Records shown —

-- ==== Sys2Proof/Laws/Recovery.lean ====
section
/-! SUPPORT. The recovery of ACTIVE orders at a reset (R56): which slots it takes in which order, what it makes of one
order, and what a reset that a loss of power has cut leaves. -/

namespace Sys2Proof.Machine

set_option Elab.async false

/-! ### The slots of the ACTIVE orders -/

theorem State.activeAt_iff (s : State) (b : BayId) (i : SlotId) : s.activeAt b i = true ↔
    ∃ o part, s.orderIn i = some o ∧ o.stage = .active part ∧ part.bay = b := by
  unfold State.activeAt
  cases s.orderIn i with
  | none => simp
  | some o =>
    dsimp only
    cases h : o.stage <;> simp [h]

theorem State.mem_activeSlots (s : State) (i : SlotId) :
    i ∈ s.activeSlots ↔ ∃ o part, s.orderIn i = some o ∧ o.stage = .active part := by
  unfold State.activeSlots
  simp only [List.mem_flatMap, List.mem_finRange, true_and, List.mem_filter, State.activeAt_iff, allSlots]
  constructor
  · rintro ⟨b, o, part, h, k, -⟩; exact ⟨o, part, h, k⟩
  · rintro ⟨o, part, h, k⟩; exact ⟨part.bay, o, part, h, k, rfl⟩

theorem State.nodup_activeSlots (s : State) : s.activeSlots.Nodup := by
  unfold State.activeSlots
  rw [List.nodup_flatMap]
  refine ⟨fun b _ => (List.nodup_finRange 64).filter _, (List.nodup_finRange 4).imp fun {b c} hne => ?_⟩
  intro i hb hc
  obtain ⟨o, part, h, k, rfl⟩ := (s.activeAt_iff b i).mp (List.mem_filter.mp hb).2
  obtain ⟨o', part', h', k', rfl⟩ := (s.activeAt_iff c i).mp (List.mem_filter.mp hc).2
  rw [h] at h'; cases h'
  rw [k] at k'; cases k'
  exact hne rfl

/-- The slots stand in ascending order of the bay in the session parts of their orders (R56). -/
theorem State.activeSlots_ascending (s : State) : s.activeSlots.Pairwise fun i j => ∀ o part o' part',
    s.orderIn i = some o → o.stage = .active part → s.orderIn j = some o' → o'.stage = .active part' →
      part.bay ≤ part'.bay := by
  have bay : ∀ b i, i ∈ allSlots.filter (s.activeAt b) → ∀ o part, s.orderIn i = some o → o.stage = .active part →
      part.bay = b := by
    intro b i m o part h k
    obtain ⟨o', part', h', k', e⟩ := (s.activeAt_iff b i).mp (List.mem_filter.mp m).2
    rw [h] at h'; cases h'
    rw [k] at k'; cases k'
    exact e
  unfold State.activeSlots
  rw [List.pairwise_flatMap]
  refine ⟨fun b _ => ?_, (List.pairwise_lt_finRange 4).imp fun {b c} lt i hi j hj => ?_⟩
  · rw [List.pairwise_iff_forall_sublist]
    intro i j m o part o' part' h k h' k'
    rw [bay b i (m.subset (by simp)) o part h k, bay b j (m.subset (by simp)) o' part' h' k']
  · intro o part o' part' h k h' k'
    rw [bay b i hi o part h k, bay c j hj o' part' h' k']
    exact Fin.le_of_lt lt

theorem State.length_activeSlots (s : State) : s.activeSlots.length
    = ((List.finRange 64).filter fun i => (s.orderIn i).any fun o => o.isActive).length := by
  refine List.Perm.length_eq ((List.perm_ext_iff_of_nodup s.nodup_activeSlots ((List.nodup_finRange 64).filter _)).mpr ?_)
  intro i
  rw [State.mem_activeSlots]
  simp only [List.mem_filter, List.mem_finRange, true_and]
  cases h : s.orderIn i with
  | none => simp
  | some o =>
    simp only [Option.some.injEq, exists_eq_left', Option.any_some]
    unfold Order.isActive
    cases k : o.stage <;> simp [k]

/-! ### The recovery of one order -/

/-- A recovery writes its slot, and else only permits, the note counter and the flags. -/
theorem State.recoverOrder_eq (s : State) (i : SlotId) : s.recoverOrder i = { s with
      orders := (s.recoverOrder i).orders, noteCounter := (s.recoverOrder i).noteCounter
      permits := (s.recoverOrder i).permits, flags := (s.recoverOrder i).flags } ∧
    ∀ j, j ≠ i → (s.recoverOrder i).orderIn j = s.orderIn j := by
  unfold State.recoverOrder
  generalize hu : s.modOrder i _ = u
  have k := settleOrder_eq u i [.powerInterrupted]
  refine ⟨?_, fun j hj => ?_⟩
  · conv_lhs => rw [k.1]
    rw [← hu]; rfl
  · rw [k.2 j hj, ← hu, State.orderIn_modOrder, if_neg hj]

theorem find_map_number (l : List Compartment) (f : Compartment → Compartment) (hf : ∀ c, (f c).number = c.number)
    (n : CompNo) : (l.map f).find? (fun c => decide (c.number = n))
      = (l.find? fun c => decide (c.number = n)).map f := by
  rw [List.find?_map]
  congr 1
  congr 1
  funext c
  simp [hf]

theorem Compartment.recovered_sums (l : List Compartment) :
    ((l.map Compartment.recovered).map (·.gross)).sum = (l.map (·.gross)).sum ∧
    ((l.map Compartment.recovered).map (·.net)).sum = (l.map (·.net)).sum := by
  have g : ∀ c : Compartment, c.recovered.gross = c.gross := fun c => by unfold Compartment.recovered; split <;> rfl
  have n : ∀ c : Compartment, c.recovered.net = c.net := fun c => by unfold Compartment.recovered; split <;> rfl
  simp only [List.map_map, Function.comp_def, g, n, and_self]

/-- A compartment as recovery and, where a note is issued, its dose check leave it (R56, R154). -/
theorem Compartment.recovered_marks (c d : Compartment) (hd : d = c.recovered ∨ d = c.recovered.doseChecked) :
    d.gross = c.gross ∧ d.net = c.net ∧ d.planned = c.planned ∧ d.product = c.product ∧
    ((c.state = .loading ∨ c.state = .held) →
      CompFlag.powerInterrupted ∈ d.flags ∧ d.state = (if c.planned ≤ c.gross then .filled else .partly)) ∧
    (c.state ≠ .loading → c.state ≠ .held → d.state = c.state ∧ d.flags = c.flags) := by
  have key : ∀ d, d = c.recovered → d.gross = c.gross ∧ d.net = c.net ∧ d.planned = c.planned ∧ d.product = c.product ∧
      ((c.state = .loading ∨ c.state = .held) →
        CompFlag.powerInterrupted ∈ d.flags ∧ d.state = (if c.planned ≤ c.gross then .filled else .partly)) ∧
      (c.state ≠ .loading → c.state ≠ .held → d.state = c.state ∧ d.flags = c.flags) := by
    rintro d rfl
    unfold Compartment.recovered
    by_cases h : c.state = .loading ∨ c.state = .held
    · rw [if_pos h]
      refine ⟨rfl, rfl, rfl, rfl, fun _ => ⟨?_, rfl⟩, fun a b => absurd h (by simp [a, b])⟩
      exact (mem_addTo (CompFlag.mem_all _)).mpr (.inl rfl)
    · rw [if_neg h]
      exact ⟨rfl, rfl, rfl, rfl, fun k => absurd k h, fun _ _ => ⟨rfl, rfl⟩⟩
  rcases hd with rfl | rfl
  · exact key _ rfl
  · exact ⟨(key _ rfl).1, (key _ rfl).2.1, (key _ rfl).2.2.1, (key _ rfl).2.2.2.1, (key _ rfl).2.2.2.2.1, (key _ rfl).2.2.2.2.2⟩

/-- The recovery of an ACTIVE order (R56): a note at the state's clock where something was delivered, else OPEN. -/
theorem State.recoverOrder_recovered (s : State) (i : SlotId) : s.OrderRecovered (s.recoverOrder i) i s.clock := by
  intro o part ho hs
  unfold State.recoverOrder
  generalize hu : s.modOrder i _ = u
  have hi : u.orderIn i = some { o with comps := o.comps.map Compartment.recovered } := by
    rw [← hu, State.orderIn_modOrder, if_pos rfl, ho]; rfl
  have hc : u.clock = s.clock := by rw [← hu]; rfl
  have sums := Compartment.recovered_sums o.comps
  have comp : ∀ n c, o.comp n = some c →
      ((o.comps.map Compartment.recovered).find? fun c => decide (c.number = n)) = some c.recovered := by
    intro n c h
    rw [find_map_number _ _ (fun c => by unfold Compartment.recovered; split <;> rfl)]
    unfold Order.comp at h; rw [h]; rfl
  by_cases hg : o.totalGross = 0
  · have hg' : Order.totalGross { o with comps := o.comps.map Compartment.recovered } = 0 := by
      unfold Order.totalGross; exact sums.1.trans hg
    rw [settleOrder_open _ hi hg']
    refine ⟨{ o with stage := .opened, comps := o.comps.map Compartment.recovered }, by simp [State.orderIn], ?_, ?_,
      fun _ => rfl, fun h => absurd hg (by omega), fun n c h => ⟨c.recovered, ?_, Compartment.recovered_marks c _ (.inl rfl)⟩⟩
    · exact sums.1
    · exact sums.2
    · exact comp n c h
  · have hg' : 0 < Order.totalGross { o with comps := o.comps.map Compartment.recovered } := by
      have : 0 < o.totalGross := by omega
      unfold Order.totalGross at this ⊢; dsimp only; rw [sums.1]; exact this
    rw [settleOrder_noted _ hi hs hg']
    have dose : ∀ c : Compartment, c.doseChecked.number = c.number ∧ c.doseChecked.gross = c.gross ∧
        c.doseChecked.net = c.net := fun c => ⟨rfl, rfl, rfl⟩
    refine ⟨_, by simp [State.orderIn]; rfl, ?_, ?_, fun h => absurd h hg, fun _ => ⟨_, by rw [hc]; rfl, rfl, ?_⟩,
      fun n c h => ⟨c.recovered.doseChecked, ?_, Compartment.recovered_marks c _ (.inr rfl)⟩⟩
    · unfold Order.totalGross Order.noted
      dsimp only
      rw [List.map_map]
      exact sums.1
    · unfold Order.totalNet Order.noted
      dsimp only
      rw [List.map_map]
      exact sums.2
    · exact (mem_addTo (EventFlag.mem_all _)).mpr (.inl rfl)
    · show ((o.comps.map Compartment.recovered).map Compartment.doseChecked).find? _ = _
      rw [find_map_number _ Compartment.doseChecked (fun _ => rfl), comp n c h]; rfl

/-! ### Resets cut by a loss of power -/

/-- An order recovered stays so over later recoveries of other slots. -/
theorem State.OrderRecovered.over {s t u : State} {i : SlotId} {now : Option Time} (h : s.OrderRecovered t i now)
    (ho : u.orderIn i = t.orderIn i) (hf : ∀ f ∈ t.flags, f ∈ u.flags) : s.OrderRecovered u i now := by
  intro o part h1 h2
  obtain ⟨o', k1, k2, k3, k4, k5, k6⟩ := h o part h1 h2
  refine ⟨o', ho.trans k1, k2, k3, k4, fun g => ?_, k6⟩
  obtain ⟨n, e1, e2, e3⟩ := k5 g
  exact ⟨n, e1, e2, hf _ e3⟩

/-- Recoveries one after the other: those of the list are recovered, the other slots stay. -/
theorem State.recoverOrders_each (l : List SlotId) (s : State) (nd : l.Nodup) : ∀ t, t = l.foldl State.recoverOrder s →
    (∀ i ∈ l, s.OrderRecovered t i s.clock) ∧ (∀ i, i ∉ l → t.orderIn i = s.orderIn i) ∧ (∀ f ∈ s.flags, f ∈ t.flags) ∧
    t = { s with orders := t.orders, permits := t.permits, noteCounter := t.noteCounter, flags := t.flags } := by
  induction l generalizing s with
  | nil => rintro t rfl; exact ⟨fun _ m => (by cases m), fun _ _ => rfl, fun _ m => m, rfl⟩
  | cons k l ih =>
    intro t ht
    have nd' := List.nodup_cons.mp nd
    have one := s.recoverOrder_eq k
    have clock : (s.recoverOrder k).clock = s.clock := by rw [one.1]
    obtain ⟨h1, h2, h3, h4⟩ := ih (s.recoverOrder k) nd'.2 t ht
    refine ⟨fun i m => ?_, fun i m => ?_, fun f m => h3 f ?_, ?_⟩
    · rcases List.mem_cons.mp m with rfl | m
      · exact (s.recoverOrder_recovered i).over (h2 i nd'.1) h3
      · have ne : i ≠ k := fun e => nd'.1 (e ▸ m)
        intro o part ho hs
        have := h1 i m o part (by rw [one.2 i ne]; exact ho) hs
        rw [clock] at this
        exact this
    · simp only [List.mem_cons, not_or] at m
      rw [h2 i m.2, one.2 i m.1]
    · exact settleOrder_flags _ _ _ m
    · rw [h4, one.1]

/-- What a reset that a loss of power has cut leaves (R56, R174). -/
theorem State.cutReset_cutTo (s : State) (c : CutReset) : ∃ first, s.CutTo (s.cutReset c) c first := by
  unfold State.cutReset
  generalize hv : (if c.byRackReset then s else { s with clock := none }) = v
  have vo : v.orders = s.orders := by rw [← hv]; split <;> rfl
  have vi : ∀ i, v.orderIn i = s.orderIn i := fun i => by unfold State.orderIn; rw [vo]
  have vc : v.clock = if c.byRackReset then s.clock else none := by rw [← hv]; split <;> rfl
  have ve : v = { s with clock := v.clock } := by rw [← hv]; split <;> rfl
  have nd := v.nodup_activeSlots
  have up := v.activeSlots_ascending
  have len := v.length_activeSlots
  obtain ⟨h1, h2, -, h4⟩ := State.recoverOrders_each (v.activeSlots.take c.recovered) v (nd.sublist (List.take_sublist _ _)) _ rfl
  have keeps := (Keeps.refl v).recoverFirst c.recovered
  refine ⟨v.activeSlots.take c.recovered, nd.sublist (List.take_sublist _ _), ?_, fun i m => ?_, fun i m => ?_,
    fun i m => (h2 i m).trans (vi i), ?_, ?_⟩
  · rw [List.length_take, len]; simp only [vi]
  · obtain ⟨o, part, ho, hs⟩ := (v.mem_activeSlots i).mp (List.mem_of_mem_take m)
    refine ⟨o, part, (vi i) ▸ ho, hs, fun j o' part' hj ho' hs' => ?_⟩
    have hj' : j ∈ v.activeSlots := (v.mem_activeSlots j).mpr ⟨o', part', (vi j).trans ho', hs'⟩
    rw [← List.take_append_drop c.recovered v.activeSlots] at up hj'
    have hd := (List.mem_append.mp hj').resolve_left hj
    exact (List.pairwise_append.mp up).2.2 i m j hd o part o' part' ho hs ((vi j).trans ho') hs'
  · have := h1 i m
    rw [vc] at this
    intro o part ho hs
    exact this o part ((vi i).trans ho) hs
  · have := keeps.same.permits
    rw [show v.permits = s.permits by rw [← hv]; split <;> rfl] at this
    exact this
  · unfold State.recoverFirst
    rw [h4, ve]

end Sys2Proof.Machine
end

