theorem endBeforeLoading_orders (s : State) (bay : BayId) :
    ∃ orders, s.endBeforeLoading bay = ({ s with orders := orders } : State).returnToIdle bay := by
  unfold State.endBeforeLoading
  cases s.boundOrder bay with
  | none => exact ⟨s.orders, rfl⟩
  | some io => exact ⟨(s.reopen io.1).orders, rfl⟩

theorem endBeforeLoading_ended (s : State) (bay : BayId) : SessionEnded s (s.endBeforeLoading bay) bay := by
  obtain ⟨orders, e⟩ := endBeforeLoading_orders s bay
  rw [e]
  refine ⟨session_returnToIdle _ bay, fun c hc => ?_, ?_, returnToIdle_sessionBays _ bay, ?_, fun a _ => ?_⟩
  · rw [returnToIdle_eq]; exact vget_vset_ne _ _ hc
  · rw [returnToIdle_eq]; exact (mem_addTo (EventFlag.mem_all _)).mpr (.inl rfl)
  · rw [returnToIdle_eq]
  · rw [returnToIdle_eq]; rfl

theorem closeAtReset_ended (s : State) (bay : BayId) : SessionEnded s ((s.atReset bay).closeSession bay) bay := by
  have k := s.atReset_closed bay
  have freed := closeSession_sessionBays (s.atReset bay) bay
  have kept := s.atReset_eq bay
  have raw := (s.endedRaw_ended bay).eq
  have permits : (s.atReset bay).permits = s.permits := by rw [kept, raw]
  rw [s.session_atReset bay, permits] at freed
  refine ⟨?_, fun c hc => ?_, k.flag, freed, ?_, fun a ha => ?_⟩
  · rw [k.session, s.session_atReset bay]; rfl
  · rw [k.sessions c hc, kept]; exact vget_vset_ne _ _ hc
  · rw [k.eq]; show (s.atReset bay).meters = _; rw [kept, raw]
  · rw [← s.atReset_batch_other bay ha, k.eq]; rfl

theorem resetSession_ended {s : State} {bay : BayId} (h : (s.session bay).state ≠ .idle) :
    SessionEnded s (s.resetSession bay) bay := by
  rcases SessionState.cases_by_visit (s.session bay).state with e | e | e
  · exact absurd e h
  · rw [State.resetSession_before e]; exact endBeforeLoading_ended s bay
  · rw [State.resetSession_loading e]; exact closeAtReset_ended s bay

/-! ### The display and the refusal reason cleared -/

/-- A bay with its refusal reason and its override taken away. -/
def State.clearBay (u : State) (bay : BayId) : State := { u with
  bays := vset u.bays bay { u.session bay with reason := none, reasonTimer := none }
  displays := vset u.displays bay { u.display bay with override := none } }

theorem State.resetBay_eq (s : State) (bay : BayId) : s.resetBay bay = (s.resetSession bay).clearBay bay := rfl

theorem State.session_clearBay (u : State) (bay : BayId) :
    (u.clearBay bay).session bay = { u.session bay with reason := none, reasonTimer := none } := vget_vset_same _ _ _

theorem State.session_clearBay_other (u : State) {bay c : BayId} (h : c ≠ bay) :
    (u.clearBay bay).session c = u.session c := vget_vset_ne _ _ h

theorem State.display_clearBay (u : State) (bay : BayId) :
    (u.clearBay bay).display bay = { u.display bay with override := none } := vget_vset_same _ _ _

theorem State.orderIn_clearBay (u : State) (bay : BayId) (i : SlotId) : (u.clearBay bay).orderIn i = u.orderIn i := rfl
theorem State.flags_clearBay (u : State) (bay : BayId) : (u.clearBay bay).flags = u.flags := rfl
theorem State.batch_clearBay (u : State) (bay : BayId) (a : ArmId) : (u.clearBay bay).batch a = u.batch a := rfl
theorem State.injector_clearBay (u : State) (bay : BayId) (i : InjectorId) :
    (u.clearBay bay).injector i = u.injector i := rfl
theorem State.header_clearBay (u : State) (bay : BayId) (j : HeaderId) : (u.clearBay bay).header j = u.header j := rfl

theorem State.resetSession_state (s : State) (bay : BayId) : ((s.resetSession bay).session bay).state = .idle := by
  by_cases h : (s.session bay).state = .idle
  · rw [State.resetSession_idle h]; exact h
  · rw [(resetSession_ended h).session]; rfl

theorem State.exec_bayReset {s : State} {tag n : Byte} {bay : BayId} (hunting : s.port.phase = .hunting)
    (hn : n.toNat = bay.val + 1) :
    exec (.bayReset tag [n]) s = .next (((s.resetSession bay).clearBay bay).respond 0x41 tag [n] .ok [0]) := by
  have taken : exec (.bayReset tag [n]) s = .next ((s.bayReset n.toNat).send 0x41 tag [n]) :=
    congrArg Host.Outcome.next (exec_byte hunting)
  rw [taken]
  unfold State.bayReset
  rw [numbered_byte hn]
  dsimp only
  rw [State.sessionReply_send, State.resetBay_eq, State.session_clearBay]
  dsimp only
  rw [State.resetSession_state]; rfl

Work request — Copy out the range of lines above starting at the line with "i).mp (List.mem_of_mem_take m)" and ending at the line with "theorem closeAtReset_ended (s", exactly and including both.

Task response —
  · obtain ⟨o, part, ho, hs⟩ := (v.mem_activeSlots i).mp (List.mem_of_mem_take m)
    refine ⟨o, part, (vi i) ▸ ho, hs, fun j o' part' hj ho' hs' => ?_⟩
    have hj' : j ∈ v.activeSlots := (v.mem_activeSlots j).mpr ⟨o', part', (vi j).trans ho', hs'⟩
    rw [← List.take_append_drop c.recovered v.activeSlots] at up hj'
    have hd := (List.mem_append.mp hj').resolve_left hj
    exact (List.pairwise_append.mp up).2.2 i m j hd o part o' part' ho hs ((vi j).trans ho') hs'
  · have := h1 i m
    rw [vc] at this
    intro o part ho hs
    exact this o part ((vi i).trans ho) hs
  · have := keeps.same.permits
    rw [show v.permits = s.permits by rw [← hv]; split <;> rfl] at this
    exact this
  · unfold State.recoverFirst
    rw [h4, ve]

end Sys2Proof.Machine
end

theorem endBeforeLoading_orders (s : State) (bay : BayId) :
    ∃ orders, s.endBeforeLoading bay = ({ s with orders := orders } : State).returnToIdle bay := by
  unfold State.endBeforeLoading
  cases s.boundOrder bay with
  | none => exact ⟨s.orders, rfl⟩
  | some io => exact ⟨(s.reopen io.1).orders, rfl⟩

theorem endBeforeLoading_ended (s : State) (bay : BayId) : SessionEnded s (s.endBeforeLoading bay) bay := by
  obtain ⟨orders, e⟩ := endBeforeLoading_orders s bay
  rw [e]
  refine ⟨session_returnToIdle _ bay, fun c hc => ?_, ?_, returnToIdle_sessionBays _ bay, ?_, fun a _ => ?_⟩
  · rw [returnToIdle_eq]; exact vget_vset_ne _ _ hc
  · rw [returnToIdle_eq]; exact (mem_addTo (EventFlag.mem_all _)).mpr (.inl rfl)
  · rw [returnToIdle_eq]
  · rw [returnToIdle_eq]; rfl

theorem closeAtReset_ended (s : State) (bay : BayId) : SessionEnded s ((s.atReset bay).closeSession bay) bay := by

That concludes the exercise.